All lines from the one containing "simp only [c1, c2, if_true, if_false, c3.1, and_self]" down to the one containing "push Not at hlt", both ends included, are to be given again exactly; omit the rest of the listing below.

********************

-- ==== Sys2Proof/Laws/Scalar.lean ====
section
/-!
SUPPORT. The integers of the S engine as numbers and as bit vectors of the type's width (R98).
-/
namespace Sys2Proof.Machine

theorem toSigned_toNat (w x : Nat) : toSigned w x = (BitVec.ofNat w x).toInt := by
  unfold toSigned
  rw [BitVec.toInt_eq_toNat_cond, BitVec.toNat_ofNat]
  by_cases hw : w = 0
  · subst hw; simp [Nat.mod_one]
  · have h2 : 2 ^ w = 2 * 2 ^ (w - 1) := by
      obtain ⟨k, rfl⟩ : ∃ k, w = k + 1 := ⟨w - 1, by omega⟩
      rw [Nat.pow_succ, Nat.add_sub_cancel]; omega
    by_cases h : x % 2 ^ w < 2 ^ (w - 1)
    · rw [if_pos h, if_pos (by omega)]
    · rw [if_neg h, if_neg (by omega)]

theorem intWidth_typeWidth (ty : BitVec 5) : intWidth ty.toNat = typeWidth ty := rfl

/-- A source of R98. -/
theorem srcInt_typedRead (ty : BitVec 5) (x : Word) : srcInt ty.toNat x = typedRead ty x := by
  unfold srcInt typedRead isI
  rw [intWidth_typeWidth]
  by_cases h : ty.toNat < 4
  · simp only [h, decide_true, if_true, toSigned_toNat]
    congr 1; apply BitVec.eq_of_toNat_eq; simp
  · simp [h]

theorem srcNat_setWidth (ty : BitVec 5) (x : Word) : srcNat ty.toNat x = (x.setWidth (typeWidth ty)).toNat := by
  simp [srcNat, intWidth_typeWidth]

theorem wrapTo_ofInt (w : Nat) (x : Int) : wrapTo w x = (BitVec.ofInt w x).toNat := by
  simp [wrapTo, BitVec.toNat_ofInt]

/-- A result of R98. -/
theorem destWord_typedWrite (ty : BitVec 5) (x : Int) : destWord ty.toNat x = typedWrite ty x := by
  unfold destWord typedWrite isI sext64
  rw [intWidth_typeWidth, wrapTo_ofInt]
  by_cases h : ty.toNat < 4
  · simp only [h, decide_true, if_true, toSigned_toNat, BitVec.ofNat_toNat, BitVec.setWidth_eq]
    apply BitVec.eq_of_toInt_eq
    rw [BitVec.toInt_ofInt]
    have hw : typeWidth ty ≤ 64 := by
      unfold typeWidth
      have : ty.toNat % 4 < 4 := Nat.mod_lt _ (by decide)
      have : 2 ^ (ty.toNat % 4) ≤ 2 ^ 3 := Nat.pow_le_pow_right (by decide) (by omega)
      omega
    rw [BitVec.toInt_signExtend_of_le hw]
    generalize BitVec.ofInt (typeWidth ty) x = y
    have h1 := BitVec.le_toInt y
    have h2 := BitVec.toInt_lt (x := y)
    have h3 : (2 : Int) ^ (typeWidth ty - 1) ≤ 2 ^ 63 := by
      exact_mod_cast Nat.pow_le_pow_right (by decide) (show typeWidth ty - 1 ≤ 63 by omega)
    rw [Int.bmod_eq_of_le] <;> norm_num <;> omega
  · simp only [h, decide_false, Bool.false_eq_true, if_false]
    apply BitVec.eq_of_toNat_eq; simp

/-- An SR word of R98 at issue writes its result. -/
theorem runArith_atIssue {s : State} {n : Nat} {sel : Sel} {j : Job} {i : Instr} {f : SR} (op : Nat → Word → Word → Word → Int) {r : Int}
    (h : AtIssue s n sel j i f.g [f.d.toNat, f.a.toNat, f.b.toNat, f.c.toNat] [f.pd.toNat]) 
    (hr : op f.ty.toNat (j.rs f.a.toNat) (j.rs f.b.toNat) (j.rs f.c.toNat) = r) :
    runArith i f s op = .next (s.issued n sel (j.ws f.d.toNat (typedWrite f.ty r))) := by
  unfold runArith srRegs; rw [runJob_atIssue h, destWord_typedWrite, hr]

/-- A type's width is not zero. -/
theorem typeWidth_pos (ty : BitVec 5) : 0 < typeWidth ty := by unfold typeWidth; positivity

/-- Rotating left by numbers is rotating the bit vector. -/
theorem rolNat_rotate (w : Nat) (x : BitVec w) (n : Nat) (hw : 0 < w) : rolNat w x.toNat n = (x.rotateLeft (n % w)).toNat := by
  unfold rolNat
  have hn : n % w < w := Nat.mod_lt _ hw
  rw [BitVec.toNat_rotateLeft, Nat.mod_eq_of_lt hn, Nat.shiftLeft_eq, Nat.shiftRight_eq_div_pow]
  have hx := x.isLt
  generalize n % w = k at *
  have e : x.toNat * 2 ^ k % 2 ^ w = (x.toNat % 2 ^ (w - k)) * 2 ^ k := by
    have h2 : 2 ^ w = 2 ^ (w - k) * 2 ^ k := by rw [← Nat.pow_add]; congr 1; omega
    rw [h2, Nat.mul_mod_mul_right]
  have hlt : x.toNat / 2 ^ (w - k) < 2 ^ k := by
    rw [Nat.div_lt_iff_lt_mul (by positivity), ← Nat.pow_add]
    rwa [show k + (w - k) = w by omega]
  have hor : x.toNat * 2 ^ k % 2 ^ w ||| x.toNat / 2 ^ (w - k) = x.toNat * 2 ^ k % 2 ^ w + x.toNat / 2 ^ (w - k) := by
    rw [e, Nat.mul_comm, ← Nat.two_pow_add_eq_or_of_lt hlt]
  rw [hor, Nat.add_mod, Nat.mod_eq_of_lt (show x.toNat / 2 ^ (w - k) < 2 ^ w from lt_of_lt_of_le hlt (Nat.pow_le_pow_right (by decide) (by omega)))]
  apply Nat.mod_eq_of_lt
  rw [e]
  have : x.toNat % 2 ^ (w - k) < 2 ^ (w - k) := Nat.mod_lt _ (by positivity)
  calc _ < x.toNat % 2 ^ (w - k) * 2 ^ k + 2 ^ k := by omega
    _ = (x.toNat % 2 ^ (w - k) + 1) * 2 ^ k := by ring
    _ ≤ 2 ^ (w - k) * 2 ^ k := Nat.mul_le_mul_right _ (by omega)
    _ = 2 ^ w := by rw [← Nat.pow_add]; congr 1; omega

/-- Rotating right by numbers is rotating the bit vector. -/
theorem rolNat_rotateRight (w : Nat) (x : BitVec w) (n : Nat) (hw : 0 < w) :
    rolNat w x.toNat (w - n % w) = (x.rotateRight (n % w)).toNat := by
  have hn : n % w < w := Nat.mod_lt _ hw
  rw [rolNat_rotate w x _ hw]
  congr 1
  generalize n % w = k at *
  apply BitVec.eq_of_getLsbD_eq
  intro i hi
  by_cases hk : k = 0
  · subst hk; simp [hi]
  · rw [Nat.mod_eq_of_lt (show w - k < w by omega)]
    rw [BitVec.getLsbD_rotateLeft, BitVec.getLsbD_rotateRight, Nat.mod_eq_of_lt (show w - k < w by omega), Nat.mod_eq_of_lt hn]
    have : w - (w - k) = k := by omega
    rw [this]

/-- What `ctzNat` counts. -/
theorem ctzNat_spec (w : Nat) (x : BitVec w) : ctzNat w x.toNat ≤ w ∧ (∀ k < ctzNat w x.toNat, x.getLsbD k = false) ∧
    (ctzNat w x.toNat < w → x.getLsbD (ctzNat w x.toNat) = true) := by
  have key : ∀ (m : Nat) (p : Nat → Bool), let r := ((List.range m).takeWhile p).length
      r ≤ m ∧ (∀ k < r, p k = true) ∧ (r < m → p r = false) := by
    intro m p r
    refine ⟨by simpa using (List.takeWhile_prefix p (l := List.range m)).length_le, ?_, ?_⟩
    · intro k hk
      have hm := List.getElem_mem hk
      have := List.mem_takeWhile_imp hm
      rw [List.IsPrefix.getElem (List.takeWhile_prefix p)] at this
      simpa using this
    · intro hr
      have := List.takeWhile_append_dropWhile (p := p) (l := List.range m)
      have hd : (List.range m).dropWhile p ≠ [] := by
        intro he
        rw [he, List.append_nil] at this
        have : r = m := by simp only [r, this, List.length_range]
        omega
      have hh := List.head_dropWhile_not (p := p) hd
      have : ((List.range m).dropWhile p).head hd = r := by
        have e : (List.range m)[r]'(by simpa using hr) = ((List.range m).dropWhile p).head hd := by
          conv_lhs => rw [List.getElem_of_eq this.symm]
          rw [List.getElem_append_right (by simp [r])]
          simp [r, List.head_eq_getElem]
        simpa using e.symm
      rw [this] at hh
      exact hh
  obtain ⟨h1, h2, h3⟩ := key w (fun i => !x.toNat.testBit i)
  refine ⟨h1, ?_, ?_⟩
  · intro k hk; simpa [BitVec.getLsbD] using h2 k hk
  · intro hk; have := h3 hk; simp only [Bool.not_eq_false'] at this; exact this

/-- What `clzNat` counts. -/
theorem clzNat_spec (w : Nat) (x : BitVec w) : clzNat w x.toNat ≤ w ∧ (∀ k < clzNat w x.toNat, x.getMsbD k = false) ∧
    (clzNat w x.toNat < w → x.getMsbD (clzNat w x.toNat) = true) := by
  unfold clzNat
  by_cases h : x.toNat = 0
  · have : x = 0 := BitVec.eq_of_toNat_eq (by simpa using h)
    subst this
    simp
  · simp only [h, if_false]
    have hl := Nat.log2_lt h |>.mpr x.isLt
    have h1 : 2 ^ x.toNat.log2 ≤ x.toNat := Nat.log2_self_le h
    have h2 : x.toNat < 2 ^ (x.toNat.log2 + 1) := Nat.lt_log2_self
    refine ⟨by omega, ?_, ?_⟩
    · intro k hk
      rw [BitVec.getMsbD, BitVec.getLsbD]
      have : k < w := by omega
      simp only [this, decide_true, Bool.true_and]
      apply Nat.testBit_lt_two_pow
      exact lt_of_lt_of_le h2 (Nat.pow_le_pow_right (by decide) (by omega))
    · intro hk
      rw [BitVec.getMsbD, BitVec.getLsbD]
      have e : w - 1 - (w - 1 - x.toNat.log2) = x.toNat.log2 := by omega
      simp only [hk, decide_true, Bool.true_and, e]
      exact Nat.testBit_log2 h

/-- What `popcNat` counts. -/
theorem popcNat_countP (w : Nat) (x : BitVec w) : popcNat w x.toNat = (List.range w).countP fun k => x.getLsbD k := by
  rw [popcNat, ← List.countP_eq_length_filter]; rfl

/-- A field of a word as a number. -/
theorem bext_field (a : Word) (pos n : Nat) : (a.extractLsb' pos n).toNat = a.toNat / 2 ^ pos % 2 ^ n := by
  rw [BitVec.extractLsb'_toNat, Nat.shiftRight_eq_div_pow]

/-- Replacing a field of a number, bit by bit. -/
theorem binsNat_bits (o a pos n k : Nat) :
    (o - (o / 2 ^ pos % 2 ^ n) * 2 ^ pos + (a % 2 ^ n) * 2 ^ pos).testBit k = 
      if pos ≤ k ∧ k < pos + n then a.testBit (k - pos) else o.testBit k := by
  have e : o = (o % 2 ^ pos + 2 ^ pos * ((o / 2 ^ pos) % 2 ^ n)) + 2 ^ (pos + n) * (o / 2 ^ (pos + n)) := by
    have h1 := Nat.mod_add_div o (2 ^ pos)
    have h2 := Nat.mod_add_div (o / 2 ^ pos) (2 ^ n)
    rw [Nat.div_div_eq_div_mul, ← Nat.pow_add] at h2
    have h3 : 2 ^ pos * (o / 2 ^ pos) = 2 ^ pos * ((o / 2 ^ pos) % 2 ^ n) + 2 ^ (pos + n) * (o / 2 ^ (pos + n)) := by
      conv_lhs => rw [← h2]
      rw [Nat.pow_add]; ring
    omega
  have hx : o % 2 ^ pos < 2 ^ pos := Nat.mod_lt _ (by positivity)
  have hy : a % 2 ^ n < 2 ^ n := Nat.mod_lt _ (by positivity)
  have hz : (o / 2 ^ pos) % 2 ^ n < 2 ^ n := Nat.mod_lt _ (by positivity)
  have hlow : o % 2 ^ pos + 2 ^ pos * (a % 2 ^ n) < 2 ^ (pos + n) := by
    rw [Nat.pow_add]
    calc _ < 2 ^ pos + 2 ^ pos * (a % 2 ^ n) := by omega
      _ = 2 ^ pos * (a % 2 ^ n + 1) := by ring
      _ ≤ _ := Nat.mul_le_mul_left _ hy
  have r : o - (o / 2 ^ pos % 2 ^ n) * 2 ^ pos + (a % 2 ^ n) * 2 ^ pos
      = 2 ^ (pos + n) * (o / 2 ^ (pos + n)) + (2 ^ pos * (a % 2 ^ n) + o % 2 ^ pos) := by
    have hc : (o / 2 ^ pos % 2 ^ n) * 2 ^ pos = 2 ^ pos * (o / 2 ^ pos % 2 ^ n) := Nat.mul_comm _ _
    have hd : (a % 2 ^ n) * 2 ^ pos = 2 ^ pos * (a % 2 ^ n) := Nat.mul_comm _ _
    rw [hc, hd]
    generalize 2 ^ pos * (o / 2 ^ pos % 2 ^ n) = x at *
    generalize 2 ^ (pos + n) * (o / 2 ^ (pos + n)) = y at *
    omega
  rw [r, Nat.testBit_two_pow_mul_add _ (by omega), Nat.testBit_two_pow_mul_add _ hx]
  by_cases c1 : k < pos + n
  · by_cases c2 : k < pos
    · have c3 : ¬ (pos ≤ k ∧ k < pos + n) := by omega
      simp only [c1, c2, c3, if_true, if_false]
      rw [Nat.testBit_mod_two_pow]; simp [c2]
    · have c3 : pos ≤ k ∧ k < pos + n := by omega
      simp only [c1, c2, if_true, if_false, c3.1, and_self]
      rw [Nat.testBit_mod_two_pow]
      simp [show k - pos < n by omega]
  · have c3 : ¬ (pos ≤ k ∧ k < pos + n) := by omega
    simp only [c1, c3, if_false]
    rw [Nat.testBit_div_two_pow, show k - (pos + n) + (pos + n) = k by omega]; simp

/-- `bins` stays within the width. -/
theorem binsNat_lt (ty : Nat) (o a : Word) (pos len : Nat) : binsNat ty o a pos len < 2 ^ intWidth ty := by
  unfold binsNat
  simp only
  have ho : o.toNat % 2 ^ intWidth ty < 2 ^ intWidth ty := Nat.mod_lt _ (by positivity)
  split
  · exact ho
  · rename_i hc
    simp only [ge_iff_le, Bool.or_eq_true, decide_eq_true_eq, not_or, not_le] at hc
    generalize intWidth ty = w at *
    generalize hn : min len (w - pos) = n
    by_contra hlt
    push Not at hlt
    have hlt2 : o.toNat % 2 ^ w - o.toNat % 2 ^ w / 2 ^ pos % 2 ^ n * 2 ^ pos + a.toNat % 2 ^ n * 2 ^ pos < 2 ^ (w + 1) := by
      have h1 : a.toNat % 2 ^ n < 2 ^ n := Nat.mod_lt _ (by positivity)
      have h2 : a.toNat % 2 ^ n * 2 ^ pos < 2 ^ w := by
        calc _ < 2 ^ n * 2 ^ pos := Nat.mul_lt_mul_of_pos_right h1 (by positivity)
          _ = 2 ^ (n + pos) := (Nat.pow_add ..).symm
          _ ≤ _ := Nat.pow_le_pow_right (by decide) (by omega)
      rw [Nat.pow_succ]; omega
    have := binsNat_bits (o.toNat % 2 ^ w) a.toNat pos n w
    rw [if_neg (by omega), Nat.testBit_lt_two_pow ho] at this
    generalize o.toNat % 2 ^ w - o.toNat % 2 ^ w / 2 ^ pos % 2 ^ n * 2 ^ pos + a.toNat % 2 ^ n * 2 ^ pos = x at *
    have hx : x.testBit w = true := by
      rw [Nat.testBit_eq_decide_div_mod_eq]
      have : x / 2 ^ w = 1 := by
        apply Nat.div_eq_of_lt_le <;> rw [Nat.pow_succ] at * <;> omega
      simp [this]
    rw [hx] at this; cases this

/-- What `bext` reads (R100). -/
theorem bextInt_spec (ty : BitVec 5) (a : Word) (pos len : Nat) :
    bextInt ty.toNat a pos len = if pos ≥ typeWidth ty ∨ len = 0 then 0
      else if ty.toNat < 4 then (a.extractLsb' pos (min len (typeWidth ty - pos))).toInt
      else ((a.extractLsb' pos (min len (typeWidth ty - pos))).toNat : Int) := by
  unfold bextInt isI
  simp only [intWidth_typeWidth, ge_iff_le, Bool.or_eq_true, decide_eq_true_eq]
  by_cases hc : typeWidth ty ≤ pos ∨ len = 0
  · simp only [hc, if_true]
  · simp only [hc, if_false]
    split
    · rw [toSigned_toNat]; congr 1; apply BitVec.eq_of_toNat_eq; rw [bext_field]; simp
    · rw [bext_field]

/-- What `bins` leaves in each bit (R100). -/
theorem binsNat_spec (ty : BitVec 5) (o a : Word) (pos len : Nat) (k : Nat) (hk : k < typeWidth ty) :
    (BitVec.ofNat (typeWidth ty) (binsNat ty.toNat o a pos len)).getLsbD k =
      if pos ≤ k ∧ k < pos + len then a.getLsbD (k - pos) else o.getLsbD k := by
  have hold : (o.toNat % 2 ^ typeWidth ty).testBit k = o.getLsbD k := by
    rw [Nat.testBit_mod_two_pow]; simp [hk, BitVec.getLsbD]
  rw [BitVec.getLsbD, BitVec.toNat_ofNat, ← intWidth_typeWidth, Nat.mod_eq_of_lt (binsNat_lt ty.toNat o a pos len)]
  simp only [binsNat, intWidth_typeWidth, ge_iff_le, Bool.or_eq_true, decide_eq_true_eq]
  split
  · rw [hold, if_neg (by omega)]
  · rename_i hc
    push Not at hc
    rw [binsNat_bits _ a.toNat pos _ k, hold]
    by_cases c : pos ≤ k ∧ k < pos + len
    · rw [if_pos c, if_pos (by omega)]; rfl
    · rw [if_neg c, if_neg (by omega)]

/-- An SR compare at issue writes its predicate. -/
theorem runCompare_atIssue {s : State} {n : Nat} {sel : Sel} {j : Job} {i : Instr} {f : SR} (op : Int → Int → Bool)
    (h : AtIssue s n sel j i f.g [f.d.toNat, f.a.toNat, f.b.toNat, f.c.toNat] [f.pd.toNat]) :
    runCompare i f s op = .next (s.issued n sel (j.wp f.pd.toNat (op (typedRead f.ty (j.rs f.a.toNat)) (typedRead f.ty (j.rs f.b.toNat))))) := by
  unfold runCompare srRegs; rw [runJob_atIssue h, srcInt_typedRead, srcInt_typedRead]

end Sys2Proof.Machine
end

********************

[FINISHED EXERCISE]:
      simp only [c1, c2, if_true, if_false, c3.1, and_self]
      rw [Nat.testBit_mod_two_pow]
      simp [show k - pos < n by omega]
  · have c3 : ¬ (pos ≤ k ∧ k < pos + n) := by omega
    simp only [c1, c3, if_false]
    rw [Nat.testBit_div_two_pow, show k - (pos + n) + (pos + n) = k by omega]; simp

/-- `bins` stays within the width. -/
theorem binsNat_lt (ty : Nat) (o a : Word) (pos len : Nat) : binsNat ty o a pos len < 2 ^ intWidth ty := by
  unfold binsNat
  simp only
  have ho : o.toNat % 2 ^ intWidth ty < 2 ^ intWidth ty := Nat.mod_lt _ (by positivity)
  split
  · exact ho
  · rename_i hc
    simp only [ge_iff_le, Bool.or_eq_true, decide_eq_true_eq, not_or, not_le] at hc
    generalize intWidth ty = w at *
    generalize hn : min len (w - pos) = n
    by_contra hlt
    push Not at hlt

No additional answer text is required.